■ Materials provided ■
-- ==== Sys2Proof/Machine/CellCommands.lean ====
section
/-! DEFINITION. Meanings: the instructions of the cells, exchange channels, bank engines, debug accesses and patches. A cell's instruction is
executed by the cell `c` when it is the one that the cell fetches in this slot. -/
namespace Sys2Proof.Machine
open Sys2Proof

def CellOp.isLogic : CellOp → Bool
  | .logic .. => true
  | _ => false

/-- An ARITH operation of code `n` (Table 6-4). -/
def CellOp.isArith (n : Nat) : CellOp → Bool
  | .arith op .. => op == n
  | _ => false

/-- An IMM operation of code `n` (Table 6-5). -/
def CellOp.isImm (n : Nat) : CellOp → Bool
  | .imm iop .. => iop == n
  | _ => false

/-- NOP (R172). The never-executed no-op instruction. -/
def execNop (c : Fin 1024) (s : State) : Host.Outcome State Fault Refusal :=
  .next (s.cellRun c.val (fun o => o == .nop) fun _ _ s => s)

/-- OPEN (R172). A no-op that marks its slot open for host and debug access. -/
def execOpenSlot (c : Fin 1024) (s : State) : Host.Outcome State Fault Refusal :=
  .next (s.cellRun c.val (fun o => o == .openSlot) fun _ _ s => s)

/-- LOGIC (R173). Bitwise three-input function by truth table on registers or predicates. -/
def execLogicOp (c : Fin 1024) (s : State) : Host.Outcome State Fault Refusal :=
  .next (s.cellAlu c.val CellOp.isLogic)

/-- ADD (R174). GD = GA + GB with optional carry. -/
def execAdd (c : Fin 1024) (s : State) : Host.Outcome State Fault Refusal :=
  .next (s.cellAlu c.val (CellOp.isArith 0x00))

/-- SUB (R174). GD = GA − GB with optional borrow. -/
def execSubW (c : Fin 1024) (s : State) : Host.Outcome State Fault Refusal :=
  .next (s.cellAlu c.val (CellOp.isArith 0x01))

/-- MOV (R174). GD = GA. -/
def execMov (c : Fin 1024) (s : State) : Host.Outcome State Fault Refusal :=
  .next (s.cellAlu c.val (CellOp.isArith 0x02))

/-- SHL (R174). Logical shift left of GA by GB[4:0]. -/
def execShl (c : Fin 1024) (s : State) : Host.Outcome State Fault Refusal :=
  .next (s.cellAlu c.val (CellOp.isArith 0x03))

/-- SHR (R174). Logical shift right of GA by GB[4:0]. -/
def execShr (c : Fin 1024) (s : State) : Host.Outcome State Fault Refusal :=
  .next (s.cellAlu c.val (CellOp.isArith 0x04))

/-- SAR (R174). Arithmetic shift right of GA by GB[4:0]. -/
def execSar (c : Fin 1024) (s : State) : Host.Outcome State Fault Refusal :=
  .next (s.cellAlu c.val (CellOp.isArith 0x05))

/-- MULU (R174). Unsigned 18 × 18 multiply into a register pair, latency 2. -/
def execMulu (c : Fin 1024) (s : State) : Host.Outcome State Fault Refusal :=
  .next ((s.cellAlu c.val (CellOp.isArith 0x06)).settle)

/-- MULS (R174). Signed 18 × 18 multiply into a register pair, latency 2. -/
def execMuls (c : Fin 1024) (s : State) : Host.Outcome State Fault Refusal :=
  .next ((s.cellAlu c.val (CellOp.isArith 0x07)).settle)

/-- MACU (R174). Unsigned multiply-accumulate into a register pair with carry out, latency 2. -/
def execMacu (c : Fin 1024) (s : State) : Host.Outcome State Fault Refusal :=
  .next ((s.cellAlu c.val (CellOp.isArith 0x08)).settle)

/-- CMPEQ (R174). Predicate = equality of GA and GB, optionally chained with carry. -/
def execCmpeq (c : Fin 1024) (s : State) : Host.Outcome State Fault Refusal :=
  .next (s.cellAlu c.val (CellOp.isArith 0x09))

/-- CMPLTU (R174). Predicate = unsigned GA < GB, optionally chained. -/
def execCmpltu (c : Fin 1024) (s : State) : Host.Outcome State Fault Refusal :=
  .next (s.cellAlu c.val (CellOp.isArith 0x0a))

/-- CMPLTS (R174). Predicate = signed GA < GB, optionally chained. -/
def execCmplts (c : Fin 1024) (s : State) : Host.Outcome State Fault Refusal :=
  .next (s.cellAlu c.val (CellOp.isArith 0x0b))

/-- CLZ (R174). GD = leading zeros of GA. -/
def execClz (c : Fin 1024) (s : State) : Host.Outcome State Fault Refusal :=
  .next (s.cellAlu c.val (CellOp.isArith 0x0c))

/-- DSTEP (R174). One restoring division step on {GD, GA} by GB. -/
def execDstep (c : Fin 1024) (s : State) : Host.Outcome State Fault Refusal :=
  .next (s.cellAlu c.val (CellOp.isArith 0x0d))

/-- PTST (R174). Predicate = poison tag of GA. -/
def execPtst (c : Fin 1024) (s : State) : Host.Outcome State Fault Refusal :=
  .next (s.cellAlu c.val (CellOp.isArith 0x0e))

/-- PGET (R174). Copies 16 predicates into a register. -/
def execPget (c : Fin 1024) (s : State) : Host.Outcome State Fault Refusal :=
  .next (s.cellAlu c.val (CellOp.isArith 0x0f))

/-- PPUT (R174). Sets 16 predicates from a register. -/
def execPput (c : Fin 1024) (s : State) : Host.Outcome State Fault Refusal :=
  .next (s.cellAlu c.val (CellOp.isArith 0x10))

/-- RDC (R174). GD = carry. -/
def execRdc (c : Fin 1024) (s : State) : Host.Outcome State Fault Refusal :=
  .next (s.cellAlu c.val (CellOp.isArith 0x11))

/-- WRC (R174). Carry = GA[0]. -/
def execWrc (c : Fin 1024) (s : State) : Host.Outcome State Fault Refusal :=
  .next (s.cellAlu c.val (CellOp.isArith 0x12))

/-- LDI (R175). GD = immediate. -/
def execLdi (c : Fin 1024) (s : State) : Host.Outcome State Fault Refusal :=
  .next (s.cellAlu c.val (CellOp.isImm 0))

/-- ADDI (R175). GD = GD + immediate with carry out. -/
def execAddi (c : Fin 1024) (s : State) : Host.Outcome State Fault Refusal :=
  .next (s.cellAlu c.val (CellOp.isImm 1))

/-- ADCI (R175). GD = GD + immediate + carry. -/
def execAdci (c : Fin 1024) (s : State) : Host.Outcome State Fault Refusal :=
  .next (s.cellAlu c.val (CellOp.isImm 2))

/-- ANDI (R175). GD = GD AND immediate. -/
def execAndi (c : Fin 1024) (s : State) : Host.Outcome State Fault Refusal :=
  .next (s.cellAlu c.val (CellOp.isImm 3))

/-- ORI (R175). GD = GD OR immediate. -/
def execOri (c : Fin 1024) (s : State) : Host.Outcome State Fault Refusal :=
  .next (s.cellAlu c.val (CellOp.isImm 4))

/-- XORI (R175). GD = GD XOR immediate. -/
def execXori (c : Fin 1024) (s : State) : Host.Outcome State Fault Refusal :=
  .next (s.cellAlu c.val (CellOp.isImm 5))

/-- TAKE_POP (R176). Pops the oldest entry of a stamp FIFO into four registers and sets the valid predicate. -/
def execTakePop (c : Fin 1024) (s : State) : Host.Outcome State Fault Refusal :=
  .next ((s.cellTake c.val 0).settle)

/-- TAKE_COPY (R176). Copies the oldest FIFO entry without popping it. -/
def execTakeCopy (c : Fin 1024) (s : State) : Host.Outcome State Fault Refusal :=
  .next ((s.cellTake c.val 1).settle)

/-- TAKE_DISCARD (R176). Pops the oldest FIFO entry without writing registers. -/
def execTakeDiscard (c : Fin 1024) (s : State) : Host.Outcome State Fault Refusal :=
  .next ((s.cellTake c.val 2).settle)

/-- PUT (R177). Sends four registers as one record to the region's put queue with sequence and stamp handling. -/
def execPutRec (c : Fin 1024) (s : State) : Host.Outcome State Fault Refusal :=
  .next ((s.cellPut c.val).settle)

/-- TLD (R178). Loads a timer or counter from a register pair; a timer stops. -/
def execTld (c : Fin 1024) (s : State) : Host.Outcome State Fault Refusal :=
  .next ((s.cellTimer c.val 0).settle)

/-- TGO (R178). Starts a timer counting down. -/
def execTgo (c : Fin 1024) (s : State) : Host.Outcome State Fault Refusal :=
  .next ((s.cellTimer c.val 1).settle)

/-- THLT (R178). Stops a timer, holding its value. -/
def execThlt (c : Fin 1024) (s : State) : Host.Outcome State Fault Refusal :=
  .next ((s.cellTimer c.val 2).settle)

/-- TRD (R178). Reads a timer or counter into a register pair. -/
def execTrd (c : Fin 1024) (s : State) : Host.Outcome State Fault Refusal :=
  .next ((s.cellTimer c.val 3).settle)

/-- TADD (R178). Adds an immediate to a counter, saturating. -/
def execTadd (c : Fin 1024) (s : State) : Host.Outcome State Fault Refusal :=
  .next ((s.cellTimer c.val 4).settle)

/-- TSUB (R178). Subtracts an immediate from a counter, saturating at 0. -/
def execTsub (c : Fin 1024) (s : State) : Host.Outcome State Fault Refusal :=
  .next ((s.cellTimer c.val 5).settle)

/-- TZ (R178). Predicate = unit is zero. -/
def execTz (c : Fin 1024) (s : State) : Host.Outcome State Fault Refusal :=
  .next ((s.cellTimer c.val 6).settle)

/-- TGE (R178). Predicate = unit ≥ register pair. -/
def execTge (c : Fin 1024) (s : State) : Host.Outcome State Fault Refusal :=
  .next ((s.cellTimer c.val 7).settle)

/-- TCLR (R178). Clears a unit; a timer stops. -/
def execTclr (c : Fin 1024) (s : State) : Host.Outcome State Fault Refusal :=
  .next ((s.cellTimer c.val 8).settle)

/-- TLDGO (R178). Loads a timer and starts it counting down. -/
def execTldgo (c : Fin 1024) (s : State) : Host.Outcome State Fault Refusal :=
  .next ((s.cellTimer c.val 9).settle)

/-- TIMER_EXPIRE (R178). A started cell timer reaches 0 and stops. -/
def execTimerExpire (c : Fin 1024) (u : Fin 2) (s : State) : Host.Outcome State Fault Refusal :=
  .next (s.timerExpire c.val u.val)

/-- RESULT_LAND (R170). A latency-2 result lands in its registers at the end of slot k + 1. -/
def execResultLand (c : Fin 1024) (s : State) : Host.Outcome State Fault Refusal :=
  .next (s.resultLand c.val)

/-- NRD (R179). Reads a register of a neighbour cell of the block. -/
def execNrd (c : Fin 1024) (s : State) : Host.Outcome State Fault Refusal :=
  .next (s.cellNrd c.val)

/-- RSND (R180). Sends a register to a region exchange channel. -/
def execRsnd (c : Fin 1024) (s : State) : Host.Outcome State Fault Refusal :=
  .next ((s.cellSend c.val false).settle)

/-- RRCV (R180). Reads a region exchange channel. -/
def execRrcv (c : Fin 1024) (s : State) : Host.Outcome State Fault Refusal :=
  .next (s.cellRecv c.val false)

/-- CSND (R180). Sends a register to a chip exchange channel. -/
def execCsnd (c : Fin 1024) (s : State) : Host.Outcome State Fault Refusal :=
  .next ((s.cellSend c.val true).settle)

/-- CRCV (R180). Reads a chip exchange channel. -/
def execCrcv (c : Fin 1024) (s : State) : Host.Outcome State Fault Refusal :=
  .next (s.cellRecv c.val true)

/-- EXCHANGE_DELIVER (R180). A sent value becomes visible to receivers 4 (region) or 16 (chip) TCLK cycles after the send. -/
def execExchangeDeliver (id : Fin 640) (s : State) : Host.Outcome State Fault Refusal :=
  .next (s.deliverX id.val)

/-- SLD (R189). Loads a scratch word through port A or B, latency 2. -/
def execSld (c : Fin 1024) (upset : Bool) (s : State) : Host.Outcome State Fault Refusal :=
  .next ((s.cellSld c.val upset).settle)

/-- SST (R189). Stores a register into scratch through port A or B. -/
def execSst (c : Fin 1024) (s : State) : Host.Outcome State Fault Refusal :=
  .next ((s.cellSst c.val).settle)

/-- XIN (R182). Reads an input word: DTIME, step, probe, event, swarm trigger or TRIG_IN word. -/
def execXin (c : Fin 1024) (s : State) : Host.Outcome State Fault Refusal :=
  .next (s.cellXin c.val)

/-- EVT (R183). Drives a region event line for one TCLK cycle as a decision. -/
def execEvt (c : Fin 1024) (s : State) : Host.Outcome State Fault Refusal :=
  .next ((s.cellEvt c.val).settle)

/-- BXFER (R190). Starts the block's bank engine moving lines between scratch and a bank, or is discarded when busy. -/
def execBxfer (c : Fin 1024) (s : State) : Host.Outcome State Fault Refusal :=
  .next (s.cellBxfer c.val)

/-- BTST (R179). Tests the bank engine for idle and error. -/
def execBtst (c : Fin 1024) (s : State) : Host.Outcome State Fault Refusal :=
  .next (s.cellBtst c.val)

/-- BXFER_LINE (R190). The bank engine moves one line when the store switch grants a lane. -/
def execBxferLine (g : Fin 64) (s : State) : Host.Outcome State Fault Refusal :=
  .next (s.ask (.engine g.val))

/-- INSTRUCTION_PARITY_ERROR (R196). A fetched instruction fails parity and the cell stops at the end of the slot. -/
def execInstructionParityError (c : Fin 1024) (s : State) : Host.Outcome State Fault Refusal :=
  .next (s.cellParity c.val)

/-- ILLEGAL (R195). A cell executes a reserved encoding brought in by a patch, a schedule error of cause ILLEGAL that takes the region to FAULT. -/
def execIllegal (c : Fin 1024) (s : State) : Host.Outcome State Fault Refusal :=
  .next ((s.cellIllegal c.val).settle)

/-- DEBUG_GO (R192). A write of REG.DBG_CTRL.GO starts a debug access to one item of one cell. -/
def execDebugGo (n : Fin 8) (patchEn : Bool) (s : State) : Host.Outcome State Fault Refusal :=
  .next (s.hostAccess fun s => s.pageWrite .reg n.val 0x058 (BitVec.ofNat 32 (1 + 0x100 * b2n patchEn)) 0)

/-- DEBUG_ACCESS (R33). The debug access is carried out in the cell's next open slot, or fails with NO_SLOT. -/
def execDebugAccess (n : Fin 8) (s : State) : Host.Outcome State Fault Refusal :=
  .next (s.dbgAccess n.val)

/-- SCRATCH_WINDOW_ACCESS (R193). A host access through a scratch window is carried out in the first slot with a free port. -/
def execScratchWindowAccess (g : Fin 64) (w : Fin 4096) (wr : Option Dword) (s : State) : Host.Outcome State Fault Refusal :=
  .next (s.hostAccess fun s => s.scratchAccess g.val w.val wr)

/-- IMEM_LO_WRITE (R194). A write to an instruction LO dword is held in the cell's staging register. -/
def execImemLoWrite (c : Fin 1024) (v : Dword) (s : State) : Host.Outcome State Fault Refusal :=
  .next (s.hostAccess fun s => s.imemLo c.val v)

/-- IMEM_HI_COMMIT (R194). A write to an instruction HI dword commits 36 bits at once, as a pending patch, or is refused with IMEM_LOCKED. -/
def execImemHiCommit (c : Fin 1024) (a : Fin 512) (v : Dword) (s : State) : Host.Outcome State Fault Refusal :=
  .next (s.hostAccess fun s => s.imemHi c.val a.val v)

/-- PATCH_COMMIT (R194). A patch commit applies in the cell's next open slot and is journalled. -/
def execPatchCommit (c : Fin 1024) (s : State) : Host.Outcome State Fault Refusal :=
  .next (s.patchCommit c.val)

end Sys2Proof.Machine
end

■ Exercise objective ■
Your answer should be the lines of the records that include the word "Sends".

■ Solution for this exercise ■
/-- PUT (R177). Sends four registers as one record to the region's put queue with sequence and stamp handling. -/
/-- RSND (R180). Sends a register to a region exchange channel. -/
/-- CSND (R180). Sends a register to a chip exchange channel. -/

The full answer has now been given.